A requirement is missed in your list. If $a,b \in \mathbb C$, it must also hold $$\langle \alpha| a\beta + b\beta' \rangle = a\langle \alpha| \beta \rangle + b\langle \alpha|\beta' \rangle\:.$$
Regarding your question, consider the $2\times 2$ matrix $A:= diag(-2,1)$ and define in $\mathbb C^2$ $$\langle \vec{x}| \vec{y}\rangle := {\vec{x}^*}^t A \vec{y}$$ where $\vec{z} = (a,b)^t$ with $a,b \in \mathbb C$ and $\vec{z}^* = (a^*,b^*)^t$.
With this definition the first requirement is true (together the one I added), but the second is false because, if $\vec{x}=(1,1)^t$ you find $$\langle \vec{x}| \vec{x} \rangle = -1\:.$$
But I'm not able to understand why the second postulate is required. Can't it be derived from the first postulate?
No. What you can derive from the first postulate is that $\langle \alpha|\alpha\rangle$ must be real since $\langle \alpha|\alpha\rangle = \langle \alpha|\alpha\rangle^\ast$. There's nothing in this that says that this real number must be non-negative.

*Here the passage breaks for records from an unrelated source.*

/-! ### Chapter 12: the commands that read and write registers -/

/-- The one operation that a command on a register stands for: a write of bytes, or a read, at the index and sub of its card. -/
def registerOp : Instr → Option (Request × ReqOp)
  | .courseSet rq v => some (rq, .write 0x1100 7 (u64 v.toNat))
  | .sourcePrioWrite rq n v => some (rq, .write 0x1102 (1 + n.val) (u8 v.toNat))
  | .profileTargetWrite rq v => some (rq, .write 0x1200 3 (u8 v.toNat))
  | .sleepDoze rq => some (rq, .write 0x1200 6 [1])
  | .sleepStow rq => some (rq, .write 0x1200 6 [2])
  | .sleepOff rq => some (rq, .write 0x1200 6 [3])
  | .resetRequest rq v => some (rq, .write 0x1280 5 (u8 v.toNat))
  | .storeTestRequest rq v => some (rq, .write 0x1320 8 (u8 v.toNat))
  | .loadTarget rq v => some (rq, .write 0x1400 6 (u8 v.toNat))
  | .loadData rq b => some (rq, .write 0x1400 8 b)
  | .loadVerify rq v => some (rq, .write 0x1400 9 (u8 v.toNat))
  | .imageActivate rq v => some (rq, .write 0x1400 0x0A (u8 v.toNat))
  | .imageConfirm rq v => some (rq, .write 0x1400 0x0B (u8 v.toNat))
  | .oemKeyHashWrite rq b => some (rq, .write 0x1400 0x0F b)
  | .levelKeyWrite rq k b => some (rq, .write 0x1410 (1 + k.val) b)
  | .ringSwitchAtWrite rq v => some (rq, .write 0x1410 5 (u64 v.toNat))
  | .sigSelect rq v => some (rq, .write 0x1420 9 (u64 v.toNat))
  | .sigData rq => some (rq, .read 0x1420 0x0B)
  | .debugLock rq v => some (rq, .write 0x1440 4 (u8 v.toNat))
  | .stateRequest rq v => some (rq, .write 0x1001 2 (u8 v.toNat))
  | .cvModeWrite rq n v => some (rq, .write (0x2000 + 0x100 * n.val) 1 (u8 v.toNat))
  | .refSelWrite rq n v => some (rq, .write (0x2000 + 0x100 * n.val) 2 (u8 v.toNat))
  | .injRequest rq n v => some (rq, .write (0x2000 + 0x100 * n.val) 0x32 (u8 v.toNat))
  | .seqStop rq n => some (rq, .write (0x2000 + 0x100 * n.val) 0x35 [0])
  | .seqRun rq n => some (rq, .write (0x2000 + 0x100 * n.val) 0x35 [1])
  | .seqStart rq n v => some (rq, .write (0x2000 + 0x100 * n.val) 0x3B (u8 v.toNat))
  | .selfOffset rq n => some (rq, .write (0x2000 + 0x100 * n.val) 0x43 [1])
  | .selfGain rq n => some (rq, .write (0x2000 + 0x100 * n.val) 0x43 [2])
  | .systemOffset rq n => some (rq, .write (0x2000 + 0x100 * n.val) 0x43 [3])
  | .systemGain rq n => some (rq, .write (0x2000 + 0x100 * n.val) 0x43 [4])
  | .diagManual rq v => some (rq, .write 0x2400 1 (u8 v.toNat))
  | .queueWord rq => some (rq, .read 0x2600 1)
  | .queueBlock rq => some (rq, .read 0x2600 2)
  | .queueFlush rq v => some (rq, .write 0x2600 7 (u8 v.toNat))
  | .unretire rq v => some (rq, .write 0x2700 0x11 (u8 v.toNat))
  | .stRequest rq v => some (rq, .write 0x2700 0x12 (u8 v.toNat))
  | .engineApply rq v => some (rq, .write 0x2800 4 (u8 v.toNat))
  | .paramBlockWrite rq n b => some (rq, .write (0x2A00 + n.val) 1 b)
  | .washApply rq v => some (rq, .write 0x3000 1 (u8 v.toNat))
  | .catchEnable rq n v => some (rq, .write (0x3100 + n.val) 1 (u8 v.toNat))
  | .fetchCatch rq v => some (rq, .write 0x3200 1 (u32 v.toNat))
  | .fetchChannel rq v => some (rq, .write 0x3200 2 (u8 v.toNat))
  | .fetchData rq => some (rq, .read 0x3200 4)
  | .locUpAddressWrite rq .address b => some (rq, .write 0x3300 0x10 b)
  | .locUpAddressWrite rq .serial b => some (rq, .write 0x3300 2 b)
  | .locUpAddressWrite rq .stream b => some (rq, .write 0x3300 3 b)
  | .loopRangeWrite rq a b => some (rq, .write 0x3400 3 (f32b a ++ f32b b))
  | .loopFixed rq v => some (rq, .write 0x3400 0x0B (f32b v))
  | .loopTrimZeroMeas rq v => some (rq, .write 0x3401 3 (f32b v))
  | .loopTrimSpanMeas rq v => some (rq, .write 0x3401 4 (f32b v))
  | .loopTrimReset rq v => some (rq, .write 0x3401 5 (u8 v.toNat))
  | .adacRangeWrite rq v => some (rq, .write 0x3500 2 (u8 v.toNat))
  | .ctrlModeWrite rq n v => some (rq, .write (0x3810 + n.val) 1 (u8 v.toNat))
  | .ctrlSpWrite rq n v => some (rq, .write (0x3810 + n.val) 2 (f32b v))
  | .subEnableWrite rq n v => some (rq, .write (0x5100 + n.val) 1 (u8 v.toNat))
  | .fastMapWrite rq n v => some (rq, .write 0x6000 (1 + n.val) (u32 v.toNat))
  | .fastDataRead rq => some (rq, .read 0x6001 1)
  | .registerWrite rq i k b => some (rq, .write i.toNat k.toNat b)
  | .rcFlagClear rq i k v => some (rq, .write i.toNat k.toNat (flagBytes i.toNat k.toNat v.toNat))
  | _ => none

For example, consider the function $f(\alpha,\beta) = -\alpha^\ast\beta$ for $\alpha,\beta \in \mathbb C$. This satisfies the first listed postulate of an inner product over $\mathbb C$ because $f(\beta,\alpha) = -\beta^\ast\alpha = (-\alpha^\ast\beta)^\ast = f(\alpha,\beta)^\ast$. It does not the second postulate because $f(1,1) = f(i,i) = -1$
You shouldn't really say "in quantum mechanics", because the definition above (with the addition by Valter Moretti, that it is linear in the second component) is actually just the definition of a scalar product, a very general notion.
There are many possible answers why the scalar product should be positive, but the simplest is that $\langle f, f \rangle$ is supposed to give you the squared norm $\| f\|^2$ of $f$, so some sense of length, or weight, and norms or lengths or weights should be positive. In quantum mechanics, this will turn out to be a probability, and also probabilities should be non-negative real numbers.